A 1.00 L flask is filled with 1.30 g of argon at 25 °C. A sample of ethane vapor is added to the same flask at constant volume and temperature until the total pressure is 1.350 atm.
Part A:
What is the partial pressure of argon in the flask?
The partial pressure of Ar will be the pressure of Ar as it is alone in the flask. So we will use the ideal gas equation to find the pressure.
Par * V = n * R * T
Where P is the partial pressure of argon, V is the volume, n is the number of moles, R is a constant and T is the temperature.
Par = ?
V = 1.00 L
R = 0.082 atm*L/(mol*K)
T = 273.15 + 25 = 298.15 K
T = 298.15 K
n is the number of moles of the sample. We know that the mass of the sample is 1.30 g, we can convert that mass into moles using the molar mass of Ar.
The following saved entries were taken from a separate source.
/-- PREEMPT_REQUEST (R266): for class D work that no core admits, the unreserved core with the team ranked first among
those where pre-emption can make room, or for a cluster the rectangle of such cores (log 162); nothing while standing
requests already make it. -/
def execPreemptRequest (s : State) : Out :=
  match s.demand with
  | none => .next s
  | some w =>
    let rects := ((List.range 48).filterMap (rectangle w.cols w.rows)).filter (fun cs => cs.all (fun c => !s.reserved c))
    if w.fits || rects.any (fun cs => cs.all (fun c => s.room w (s.askedOn c) c)) then .next s
    else match s.bestClearing (rects.filterMap (s.clearing w)) with
    | some l => .next (l.foldl (fun (s : State) e => s.request e.1) s)
    | none => .next s

/-- FORCED_SAFE_POINT (R266, R349, R380): a requested group stops: at once where every live thread is parked, at a
step boundary where it is linked, else at a word boundary after SAFECNT has reached 0 or 10 µs have passed. -/
def execForcedSafePoint (id : Nat) (s : State) : Out :=
  match SMap.find s.groups id with
  | none => .next s
  | some g =>
    let late := g.async.isNone && decide (g.trap.asked + 14000 ≤ s.clock)
    if g.life == .resident && g.live != 0 && g.trap.preempt && !g.trap.stopped && g.atBoundary && !s.runsOut g
        && (g.async == some 5 || late) then
      .next ((s.drainTile id).modGroup id (fun g =>
        { g with trap := { g.trap with stopped := true, forced := !g.allParked, asked := s.clock } }))
    else .next s

/-- COPY_CANCEL (R266): 20 µs after a forced safe point, the copies of the group that still run are suspended; their
uncounted chunks are issued again after the restore. -/
def execCopyCancel (id : Nat) (s : State) : Out :=
  match SMap.find s.groups id with
  | none => .next s
  | some g =>
    if g.trap.stopped && g.trap.forced && decide (g.trap.asked + 28000 ≤ s.clock) then
      .next { s with copies := s.copies.map (fun e => (e.1, if e.2.group = id then { e.2 with paused := true } else e.2)) }
    else .next s

/-- The copies of a stopped group hold up its save: after SAFEPT until they have completed (R85), at a forced safe point
until they have completed or are suspended (R266). -/
def State.copiesHold (s : State) (id : Nat) (g : Group) : Bool :=
  (g.trap.safept || g.trap.forced) && s.copiesOf (fun c => c.group == id && !c.paused)

/-- A team is not to be saved: a recovery, or a restart that ends its grid, has stopped it to end it (R453, R467). -/
def State.ending (s : State) (id : Nat) : Bool :=
  s.frozen || (s.host.restart
    && (((SMap.find s.teams id).bind (fun t => SMap.find s.grids t.grid)).map (fun r => r.discarded)).getD false)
molar mass of Ar = 39.95 g/mol
n = mass of Ar/molar mass of Ar
n = 1.30 g/(39.95 g/mol)
n = 0.03254 mol
Finally we can replace these values into the formula and find the answer to our problem.
Par * V = n * R * T
Par = n * R * T/V
Par = 0.03254 mol * 0.082 atm*L/(mol*K) * 298.15 K/(1.00 L)
Par = 0.796 atm
Answer: the partial pressure of argon in the flask is 0.796 atm.
Part B:
What is the partial pressure of ethane in the flask?
According to Dalton's Law the total pressure inside the flask is the sum of the partial pressures.
Total pressure = Partial pressure of argon + Partial pressure of ethane
Pethane = Total pressure - Par
Pethane = 1.350 atm - 0.796 atm
Pethane = 0.554 atm
Answer: the partial pressure of ethane in the flask is 0.554 atm.